So many people in Florida, mainly transplants, say how great the fishing is, they just don’t know how great it was. They keep lowering the bar for what a great fishery is.


----------



## dbrady784

Steve_Mevers said:


> So many people in Florida, mainly transplants, say how great the fishing is, they just don’t know how great it was. They keep lowering the bar for what a great fishery is.


Everything is all relative. Not disagreeing with you, but just saying it’s all in a relative perspective. I’m sure the locals to “insert tropical destination here” would say they same thing when you go there.


----------



## Smackdaddy53

Steve_Mevers said:


> So many people in Florida, mainly transplants, say how great the fishing is, they just don’t know how great it was. They keep lowering the bar for what a great fishery is.


Same for Texas. I’m sure some of you older guys you knew what the 60’s and 70’s were like but even the 80’s and 90’s were stellar here compared to the 2000’s. Fishing became a fad and now there is a ton of fluff.


----------



## Steve_Mevers

dbrady784 said:


> Everything is all relative. Not disagreeing with you, but just saying it’s all in a relative perspective. I’m sure the locals to “insert tropical destination here” would say they same thing when you go there.

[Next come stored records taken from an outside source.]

-- ==== Sys2Proof/Tests/Slice0.lean ====
section
/-! SUPPORT. Tests. Every expected word, frame and outcome is written out from spec/95_test_vectors.md or computed by hand
from the formulas of R80 to R101. Then the witnesses: for each statement of Certificates/Slice0/Obligations.lean with
hypotheses, a concrete state and operands that meet them. -/

namespace Sys2Proof.Tests

open Sys2Proof Sys2Proof.Machine

/-! ## Helpers -/

/-- An open reference transport (R57) with `es` waiting. -/
def reference (es : List LineEvent) : Line :=
  { isOpen := true, kind := .reference, lineIn := es, answers := [], opens := [], sendBuf := [], early := 0,
    lineOut := [], tick := 0 }

/-- An open oracle with fixed answers. -/
def oracle (es : List LineEvent) (as : List Bool) : Line :=
  { isOpen := true, kind := .oracle, lineIn := es, answers := as, opens := [], sendBuf := [], early := 0,
    lineOut := [], tick := 0 }

/-- The reset state over an open reference transport. -/
def quiet : State := { State.reset with line := reference [] }

/-- A `DECODE` that hunts, with `es` waiting. -/
def hunting (es : List LineEvent) : State :=
  { quiet with
    line := reference es
    rx := { state := .hunt, buf := [], cnt := 0, len := 0, sum := 0, res := .none } }

/-- A `DECODE` in HEAD with the bytes `b` accumulated. -/
def inHead (b : List Byte) (es : List LineEvent) : State :=
  { quiet with
    line := reference es
    rx := { state := .head, buf := b, cnt := b.length, len := 0, sum := 0, res := .none } }

/-- A `DECODE` in BODY. -/
def inBody (b : List Byte) (len sum : Word16) (es : List LineEvent) : State :=
  { quiet with
    line := reference es
    rx := { state := .body, buf := b, cnt := b.length, len := len, sum := sum, res := .none } }

/-- An `ENCODE` just issued, over the transport `l`. -/
def sending (t : Byte) (p : List Byte) (l : Line) : State :=
  { quiet with line := l, tx := { state := .send, buf := frame t p, idx := 0, res := .none } }

/-- An `ENCODE` that waits for its flush, over the transport `l`. -/
def flushing (t : Byte) (p : List Byte) (l : Line) : State :=
  { quiet with line := l, tx := { state := .flush, buf := frame t p, idx := p.length + 11, res := .none } }

/-- The host waits, and the Reply or failure `o` is there. -/
def received (g : Goal) (o : RxRes) : State :=
  { quiet with rx := Rx.idleWith o, host := { quiet.host with task := .receiving g } }

/-- What `f` gives of the next state. -/
def after {α : Type} (r : Result) (f : State → α) : Option α :=
  match r with
  | .next s => some (f s)
  | .fault _ => none
  | .refused _ => none
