/-- After R120, R121, R123, R124, R127, R74 (the tie of the two errors is the spec's own decision D6, log entry 13): a whole code
of class `k` is decoded to `2^k - 1 + suffix`, at most `2^31 - 2`, with `OFF` moved by `2*k + 1` in all and `LZ = k`; the
table of what follows `z` zeros; the suffix that underruns; and the four cases are all there are. That `LZ` keeps the count
after UE has ended, and that the value is kept in the field `ret`, are the model's choices (log entries 25 and 5). -/
def Obligations.UeFourCases : Prop :=
  ∀ s : State, s.Present →
    (∀ k, s.CodeAt k →
      s.codeValue k ≤ 2 ^ 31 - 2 ∧
      exec .ue s = .next
        { s with
          off := s.off + 2 * k + 1
          lz := BitVec.ofNat 5 k
          ret := some (BitVec.ofNat 32 (s.codeValue k)) }) ∧
    (s.TooLongAt →
      exec .ue s = .next { s with off := s.off + 31, lz := 31, phase := .error, err := some .codeTooLong }) ∧
    (∀ z, s.CountUnderrunAt z →
      exec .ue s = .next
        { s with off := s.off + z, lz := BitVec.ofNat 5 z, phase := .error, err := some .bufferUnderrun }) ∧
    (∀ k, s.SuffixUnderrunAt k →
      exec .ue s = .next
        { s with off := s.off + k + 1, lz := BitVec.ofNat 5 k, phase := .error, err := some .bufferUnderrun }) ∧
    (s.off ≤ 8 * s.len.toNat →
      (∃ k, s.CodeAt k) ∨ s.TooLongAt ∨ (∃ z, s.CountUnderrunAt z) ∨ (∃ k, s.SuffixUnderrunAt k))

/-- 41_expgolomb.md section 2 (the range beyond `2^16` is the spec's own inference): UE is the inverse of the encoding on
`0 .. 2^31 - 2`, at every `OFF`, whatever bits follow. The value is kept in the model's field `ret` (log entry 5). -/
def Obligations.UeRoundTrip : Prop :=
  ∀ (s : State) (x : Nat), x ≤ 2 ^ 31 - 2 → s.Present →
    s.off + (encodeUe x).length ≤ 8 * s.len.toNat →
    streamBits s.mem s.off (encodeUe x).length = encodeUe x →
    ∃ t, exec .ue s = .next t ∧ t.ret = some (BitVec.ofNat 32 x) ∧ t.off = s.off + (encodeUe x).length ∧
      t.phase = s.phase ∧ t.err = s.err

/-- The bit-by-bit UE of the machine and the format decoder of ue(v) agree on every buffer: same value and same bits
left, or the same one of the two errors. -/
def Obligations.UeAgreesWithFormatDecoder : Prop :=
  ∀ s : State, s.Present → s.off ≤ 8 * s.len.toNat →
    match decodeUe (streamBits s.mem s.off (8 * s.len.toNat - s.off)) with
    | .ok (v, rest) => ∃ s', ue s = .value (BitVec.ofNat 32 v) s' ∧
        rest = streamBits s.mem s'.off (8 * s.len.toNat - s'.off)
    | .error .codeTooLong => ∃ s', ue s = .raised .codeTooLong s'
    | .error .truncated => ∃ s', ue s = .raised .bufferUnderrun s'
    | .error _ => False

/-! ## The steps -/

/-- R143, R150, R151: S1, S8 and S9 pass over `NAL_SKIP_BITS`, 32 and 16 bits. -/
def Obligations.SkippingSteps : Prop :=
  SkipsTo .s1SkipN (fun s => s.cfg.nalSkipBits.val) .s2 ∧
  SkipsTo .s8Skip32 (fun _ => 32) .s9 ∧
  SkipsTo .s9Skip16 (fun _ => 16) .s10

/-- R144, R145, R146: S2, S3 and S4 read 4, 3 and 1 bits and discard them. -/
def Obligations.DiscardingReads : Prop :=
  ReadsInto .s2U4 4 (fun _ f => f) (fun _ => .s3) ∧
  ReadsInto .s3U3 3 (fun _ f => f) (fun _ => .s4) ∧
  ReadsInto .s4U1 1 (fun _ f => f) (fun _ => .s5)

/-- R147, R148, R149, R152: S5, S6, S7 and S10 read 2, 1, 5 and 8 bits into `PSPACE`, `TIER`, `PIDC` and `LEVEL`. -/
def Obligations.ProfileReads : Prop :=
  ReadsInto .s5Pspace 2 (fun v f => { f with pspace := some (BitVec.ofNat 2 v) }) (fun _ => .s6) ∧
  ReadsInto .s6Tier 1 (fun v f => { f with tier := some (BitVec.ofNat 1 v) }) (fun _ => .s7) ∧
  ReadsInto .s7Pidc 5 (fun v f => { f with pidc := some (BitVec.ofNat 5 v) }) (fun _ => .s8) ∧
  ReadsInto .s10Level 8 (fun v f => { f with level := some (BitVec.ofNat 8 v) }) (fun _ => .s11)

/-- After R154, R155: S12 decodes into `CHROMA` and goes to S13 iff it equals 3, else to S14; S13 reads one bit, discards it and
goes to S14. The `LZ` left is the model's choice (log entry 25). -/
def Obligations.ChromaBranch : Prop :=
  DecodesInto .s12Chroma (fun v f => { f with chroma := some (BitVec.ofNat 32 v) })
    (fun f => if f.chroma = some 3 then .s13 else .s14) ∧
  ReadsInto .s13U1 1 (fun _ f => f) (fun _ => .s14)

/-- After R153, R156, R157: S11 decodes and discards; S14 and S15 decode into `PICW` and `PICH`. The `LZ` left is the
model's choice (log entry 25). -/
def Obligations.PictureSizeSteps : Prop :=
  DecodesInto .s11Ue (fun _ f => f) (fun _ => .s12) ∧
  DecodesInto .s14Picw (fun v f => { f with picw := some (BitVec.ofNat 32 v) }) (fun _ => .s15) ∧
  DecodesInto .s15Pich (fun v f => { f with pich := some (BitVec.ofNat 32 v) }) (fun _ => .s16)

/-- After R158 to R162: S16 reads one bit into `CWF` and goes to S17 iff it is 1, else to S21; S17 to S20 decode the left, right,
top and bottom offsets, in that order. The `LZ` left is the model's choice (log entry 25). -/
def Obligations.ConformanceWindowSteps : Prop :=
  ReadsInto .s16Cwf 1 (fun v f => { f with cwf := some (BitVec.ofNat 1 v) })
    (fun f => if f.cwf = some 1 then .s17 else .s21) ∧
  DecodesInto .s17Cleft (fun v f => { f with cleft := some (BitVec.ofNat 32 v) }) (fun _ => .s18) ∧
  DecodesInto .s18Cright (fun v f => { f with cright := some (BitVec.ofNat 32 v) }) (fun _ => .s19) ∧
  DecodesInto .s19Ctop (fun v f => { f with ctop := some (BitVec.ofNat 32 v) }) (fun _ => .s20) ∧
  DecodesInto .s20Cbot (fun v f => { f with cbot := some (BitVec.ofNat 32 v) }) (fun _ => .s21)

/-- After R163, R164: S21 and S22 decode the two bit depths. The `LZ` left is the model's choice (log entry 25). -/
def Obligations.BitDepthSteps : Prop :=
  DecodesInto .s21Bdlm8 (fun v f => { f with bdlm8 := some (BitVec.ofNat 32 v) }) (fun _ => .s22) ∧
  DecodesInto .s22Bdcm8 (fun v f => { f with bdcm8 := some (BitVec.ofNat 32 v) }) (fun _ => .s23)
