-- ==== Sys2Proof/Laws/State.lean ====
section
/-!
SUPPORT. One lemma per field per named update of the state: what the update leaves in the field. No later proof needs
to unfold an update.
-/

namespace Sys2Proof.Machine

variable (s : State)

/-! ## `State.setOff` -/

@[simp] theorem State.setOff_cfg (v : Nat) : (s.setOff v).cfg = s.cfg := rfl
@[simp] theorem State.setOff_phase (v : Nat) : (s.setOff v).phase = s.phase := rfl
@[simp] theorem State.setOff_err (v : Nat) : (s.setOff v).err = s.err := rfl
@[simp] theorem State.setOff_step (v : Nat) : (s.setOff v).step = s.step := rfl
@[simp] theorem State.setOff_off (v : Nat) : (s.setOff v).off = v := rfl
@[simp] theorem State.setOff_len (v : Nat) : (s.setOff v).len = s.len := rfl
@[simp] theorem State.setOff_lz (v : Nat) : (s.setOff v).lz = s.lz := rfl
@[simp] theorem State.setOff_x (v : Nat) : (s.setOff v).x = s.x := rfl
@[simp] theorem State.setOff_out (v : Nat) : (s.setOff v).out = s.out := rfl
@[simp] theorem State.setOff_ret (v : Nat) : (s.setOff v).ret = s.ret := rfl
@[simp] theorem State.setOff_mem (v : Nat) : (s.setOff v).mem = s.mem := rfl
@[simp] theorem State.setOff_host (v : Nat) : (s.setOff v).host = s.host := rfl
@[simp] theorem State.setOff_draws (v : Nat) : (s.setOff v).draws = s.draws := rfl

/-! ## `State.setLz` -/

@[simp] theorem State.setLz_cfg (v : BitVec 5) : (s.setLz v).cfg = s.cfg := rfl
@[simp] theorem State.setLz_phase (v : BitVec 5) : (s.setLz v).phase = s.phase := rfl
@[simp] theorem State.setLz_err (v : BitVec 5) : (s.setLz v).err = s.err := rfl
@[simp] theorem State.setLz_step (v : BitVec 5) : (s.setLz v).step = s.step := rfl
@[simp] theorem State.setLz_off (v : BitVec 5) : (s.setLz v).off = s.off := rfl
@[simp] theorem State.setLz_len (v : BitVec 5) : (s.setLz v).len = s.len := rfl
@[simp] theorem State.setLz_lz (v : BitVec 5) : (s.setLz v).lz = v := rfl
@[simp] theorem State.setLz_x (v : BitVec 5) : (s.setLz v).x = s.x := rfl
@[simp] theorem State.setLz_out (v : BitVec 5) : (s.setLz v).out = s.out := rfl
@[simp] theorem State.setLz_ret (v : BitVec 5) : (s.setLz v).ret = s.ret := rfl
@[simp] theorem State.setLz_mem (v : BitVec 5) : (s.setLz v).mem = s.mem := rfl
@[simp] theorem State.setLz_host (v : BitVec 5) : (s.setLz v).host = s.host := rfl
@[simp] theorem State.setLz_draws (v : BitVec 5) : (s.setLz v).draws = s.draws := rfl

/-! ## `State.goto` -/

@[simp] theorem State.goto_cfg (st : StepName) : (s.goto st).cfg = s.cfg := rfl
@[simp] theorem State.goto_phase (st : StepName) : (s.goto st).phase = s.phase := rfl
@[simp] theorem State.goto_err (st : StepName) : (s.goto st).err = s.err := rfl
@[simp] theorem State.goto_step (st : StepName) : (s.goto st).step = st := rfl
@[simp] theorem State.goto_off (st : StepName) : (s.goto st).off = s.off := rfl
@[simp] theorem State.goto_len (st : StepName) : (s.goto st).len = s.len := rfl
@[simp] theorem State.goto_lz (st : StepName) : (s.goto st).lz = s.lz := rfl
@[simp] theorem State.goto_x (st : StepName) : (s.goto st).x = s.x := rfl
@[simp] theorem State.goto_out (st : StepName) : (s.goto st).out = s.out := rfl
@[simp] theorem State.goto_ret (st : StepName) : (s.goto st).ret = s.ret := rfl
@[simp] theorem State.goto_mem (st : StepName) : (s.goto st).mem = s.mem := rfl
@[simp] theorem State.goto_host (st : StepName) : (s.goto st).host = s.host := rfl
@[simp] theorem State.goto_draws (st : StepName) : (s.goto st).draws = s.draws := rfl

/-! ## `State.setRet` -/

@[simp] theorem State.setRet_cfg (v : Word) : (s.setRet v).cfg = s.cfg := rfl
@[simp] theorem State.setRet_phase (v : Word) : (s.setRet v).phase = s.phase := rfl
@[simp] theorem State.setRet_err (v : Word) : (s.setRet v).err = s.err := rfl
@[simp] theorem State.setRet_step (v : Word) : (s.setRet v).step = s.step := rfl
@[simp] theorem State.setRet_off (v : Word) : (s.setRet v).off = s.off := rfl
@[simp] theorem State.setRet_len (v : Word) : (s.setRet v).len = s.len := rfl
@[simp] theorem State.setRet_lz (v : Word) : (s.setRet v).lz = s.lz := rfl
@[simp] theorem State.setRet_x (v : Word) : (s.setRet v).x = s.x := rfl
@[simp] theorem State.setRet_out (v : Word) : (s.setRet v).out = s.out := rfl
@[simp] theorem State.setRet_ret (v : Word) : (s.setRet v).ret = some v := rfl
@[simp] theorem State.setRet_mem (v : Word) : (s.setRet v).mem = s.mem := rfl
@[simp] theorem State.setRet_host (v : Word) : (s.setRet v).host = s.host := rfl
@[simp] theorem State.setRet_draws (v : Word) : (s.setRet v).draws = s.draws := rfl

/-! ## `State.writeField` -/

@[simp] theorem State.writeField_cfg (r : FieldReg) (v : Word) : (s.writeField r v).cfg = s.cfg := rfl
@[simp] theorem State.writeField_phase (r : FieldReg) (v : Word) : (s.writeField r v).phase = s.phase := rfl
@[simp] theorem State.writeField_err (r : FieldReg) (v : Word) : (s.writeField r v).err = s.err := rfl
@[simp] theorem State.writeField_step (r : FieldReg) (v : Word) : (s.writeField r v).step = s.step := rfl
@[simp] theorem State.writeField_off (r : FieldReg) (v : Word) : (s.writeField r v).off = s.off := rfl
@[simp] theorem State.writeField_len (r : FieldReg) (v : Word) : (s.writeField r v).len = s.len := rfl
@[simp] theorem State.writeField_lz (r : FieldReg) (v : Word) : (s.writeField r v).lz = s.lz := rfl
@[simp] theorem State.writeField_x (r : FieldReg) (v : Word) : (s.writeField r v).x = s.x.write r v := rfl
@[simp] theorem State.writeField_out (r : FieldReg) (v : Word) : (s.writeField r v).out = s.out := rfl
@[simp] theorem State.writeField_ret (r : FieldReg) (v : Word) : (s.writeField r v).ret = s.ret := rfl
@[simp] theorem State.writeField_mem (r : FieldReg) (v : Word) : (s.writeField r v).mem = s.mem := rfl
@[simp] theorem State.writeField_host (r : FieldReg) (v : Word) : (s.writeField r v).host = s.host := rfl
@[simp] theorem State.writeField_draws (r : FieldReg) (v : Word) : (s.writeField r v).draws = s.draws := rfl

It is all relative in the individuals perspective, I agree. But the state biologist who studies and makes recommendations for fishery management must base their recommendations on historical facts and not on the current perspective of uninformed individuals. I understand that the fisheries may never be as good as they were years ago, but our goal ought to be make them as healthy as possible.


----------



## Steve_Mevers

Smackdaddy53 said:


> Same for Texas. I’m sure some of you older guys you knew what the 60’s and 70’s were like but even the 80’s and 90’s were stellar here compared to the 2000’s. Fishing became a fad and now there is a ton of fluff.


yep


----------



## Sublime

CCA Texas Star tournament has announced Speckled trout, Flounder and Sheepshead have been removed from the tournament. The 2021 STAR will feature "three different Tagged Redfish Divisions utilizing a mandatory release format".

Sounds good to me. Now why not keep this change PERMANENTLY.


----------



## Permit.Me

Steve_Mevers said:


> So many people in Florida, mainly transplants, say how great the fishing is, they just don’t know how great it was. They keep lowering the bar for what a great fishery is.


Yeah, but I'll bet that the Tarpon, Snook, Permit, Redfish, Bonefish fishing is still better than it was for them in Jersey! I don't think that "they are lowering the bar", I think that the "bar" is lowering for any number of reasons (over-development of the coastline, water issues, over harvesting, climate change, etc.).


----------



## Steve_Mevers

Permit.Me said:


> Yeah, but I'll bet that the Tarpon, Snook, Permit, Redfish, Bonefish fishing is still better than it was for them in Jersey! I don't think that "they are lowering the bar", I think that the "bar" is lowering for any number of reasons (over-development of the coastline, water issues, over harvesting, climate change, etc.).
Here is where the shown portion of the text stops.